▸ Information shown
◇ ◇ ◇ ◇

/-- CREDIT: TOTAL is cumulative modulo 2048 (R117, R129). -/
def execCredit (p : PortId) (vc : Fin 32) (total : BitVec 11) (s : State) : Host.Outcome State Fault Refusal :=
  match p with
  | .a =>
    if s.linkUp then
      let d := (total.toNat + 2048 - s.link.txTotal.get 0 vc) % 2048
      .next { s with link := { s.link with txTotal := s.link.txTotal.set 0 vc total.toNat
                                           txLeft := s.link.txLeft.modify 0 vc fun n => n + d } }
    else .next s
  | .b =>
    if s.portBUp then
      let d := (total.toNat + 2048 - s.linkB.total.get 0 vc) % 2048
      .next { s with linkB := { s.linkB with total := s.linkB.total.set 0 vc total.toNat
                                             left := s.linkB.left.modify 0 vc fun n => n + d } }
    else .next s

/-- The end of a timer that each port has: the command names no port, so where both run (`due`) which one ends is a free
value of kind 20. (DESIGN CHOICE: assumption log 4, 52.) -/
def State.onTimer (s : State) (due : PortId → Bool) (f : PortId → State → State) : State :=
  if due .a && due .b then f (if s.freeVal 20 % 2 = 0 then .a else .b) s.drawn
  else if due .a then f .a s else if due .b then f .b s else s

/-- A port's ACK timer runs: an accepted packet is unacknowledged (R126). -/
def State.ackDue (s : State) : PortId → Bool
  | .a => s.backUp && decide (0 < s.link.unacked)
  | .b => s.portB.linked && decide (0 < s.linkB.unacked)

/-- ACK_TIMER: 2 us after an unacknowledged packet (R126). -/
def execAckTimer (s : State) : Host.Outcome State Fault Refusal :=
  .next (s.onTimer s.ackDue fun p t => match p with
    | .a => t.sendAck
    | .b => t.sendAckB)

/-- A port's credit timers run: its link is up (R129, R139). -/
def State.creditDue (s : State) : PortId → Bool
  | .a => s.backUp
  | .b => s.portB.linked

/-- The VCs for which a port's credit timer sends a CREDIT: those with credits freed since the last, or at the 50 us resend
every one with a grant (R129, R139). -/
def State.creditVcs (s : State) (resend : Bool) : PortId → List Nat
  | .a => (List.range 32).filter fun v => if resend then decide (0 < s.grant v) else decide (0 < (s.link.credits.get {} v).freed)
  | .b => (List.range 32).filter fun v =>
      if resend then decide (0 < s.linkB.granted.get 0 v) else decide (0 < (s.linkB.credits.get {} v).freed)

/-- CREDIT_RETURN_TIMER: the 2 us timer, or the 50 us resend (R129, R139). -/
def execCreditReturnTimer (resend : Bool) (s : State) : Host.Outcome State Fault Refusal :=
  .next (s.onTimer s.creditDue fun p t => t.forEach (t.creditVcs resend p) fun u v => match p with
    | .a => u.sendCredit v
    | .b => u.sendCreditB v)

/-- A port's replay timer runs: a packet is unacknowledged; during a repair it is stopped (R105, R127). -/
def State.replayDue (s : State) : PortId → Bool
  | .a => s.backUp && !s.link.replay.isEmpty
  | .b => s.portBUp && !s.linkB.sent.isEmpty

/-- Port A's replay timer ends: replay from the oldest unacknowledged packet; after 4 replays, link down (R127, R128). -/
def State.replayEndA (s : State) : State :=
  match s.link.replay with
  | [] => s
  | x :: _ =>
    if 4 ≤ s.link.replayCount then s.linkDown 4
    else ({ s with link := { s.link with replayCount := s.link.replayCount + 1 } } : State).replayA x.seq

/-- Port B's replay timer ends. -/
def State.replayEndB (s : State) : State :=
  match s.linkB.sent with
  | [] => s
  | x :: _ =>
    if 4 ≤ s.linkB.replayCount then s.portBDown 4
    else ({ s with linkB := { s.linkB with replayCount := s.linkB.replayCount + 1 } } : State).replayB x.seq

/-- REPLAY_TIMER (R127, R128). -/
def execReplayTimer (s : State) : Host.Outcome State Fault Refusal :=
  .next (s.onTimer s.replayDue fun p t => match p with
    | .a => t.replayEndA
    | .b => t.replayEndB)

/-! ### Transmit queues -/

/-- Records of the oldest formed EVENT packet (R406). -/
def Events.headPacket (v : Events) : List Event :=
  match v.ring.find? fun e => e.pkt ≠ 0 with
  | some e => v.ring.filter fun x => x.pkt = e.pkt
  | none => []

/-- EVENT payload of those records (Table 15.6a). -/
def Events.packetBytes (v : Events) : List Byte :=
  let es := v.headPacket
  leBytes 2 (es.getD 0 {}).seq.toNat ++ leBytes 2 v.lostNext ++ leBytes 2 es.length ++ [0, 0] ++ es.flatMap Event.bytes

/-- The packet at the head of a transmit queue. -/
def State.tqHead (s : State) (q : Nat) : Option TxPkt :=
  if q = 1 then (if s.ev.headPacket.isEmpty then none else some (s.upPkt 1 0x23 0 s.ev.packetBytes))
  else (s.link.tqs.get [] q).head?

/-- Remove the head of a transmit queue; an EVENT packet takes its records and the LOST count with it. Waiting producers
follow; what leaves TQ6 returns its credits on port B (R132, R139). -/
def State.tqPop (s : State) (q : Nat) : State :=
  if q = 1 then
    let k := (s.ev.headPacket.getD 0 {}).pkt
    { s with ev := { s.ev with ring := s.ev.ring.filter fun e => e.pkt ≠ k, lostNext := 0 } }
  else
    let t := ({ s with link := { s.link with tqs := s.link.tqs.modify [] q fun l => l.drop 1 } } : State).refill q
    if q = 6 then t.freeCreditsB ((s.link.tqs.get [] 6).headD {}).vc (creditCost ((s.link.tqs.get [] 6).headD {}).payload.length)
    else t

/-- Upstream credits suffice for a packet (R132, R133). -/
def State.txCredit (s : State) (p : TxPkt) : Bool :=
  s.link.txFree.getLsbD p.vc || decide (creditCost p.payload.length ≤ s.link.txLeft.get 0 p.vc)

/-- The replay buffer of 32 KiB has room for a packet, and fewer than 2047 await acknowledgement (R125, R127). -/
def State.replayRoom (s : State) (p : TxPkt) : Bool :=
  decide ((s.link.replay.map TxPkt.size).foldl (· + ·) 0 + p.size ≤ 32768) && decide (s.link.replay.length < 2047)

◇ ◇ ◇ ◇

▸ Problem details
Take exactly the lines from the one containing "s.link.txTotal.set 0 vc total.toNat" through the one containing "let d := (total.toNat + 2048 - s.linkB.total.get" in the data above, and output them with nothing added.

▸ Output below
      .next { s with link := { s.link with txTotal := s.link.txTotal.set 0 vc total.toNat
                                           txLeft := s.link.txLeft.modify 0 vc fun n => n + d } }
    else .next s
  | .b =>
    if s.portBUp then
      let d := (total.toNat + 2048 - s.linkB.total.get 0 vc) % 2048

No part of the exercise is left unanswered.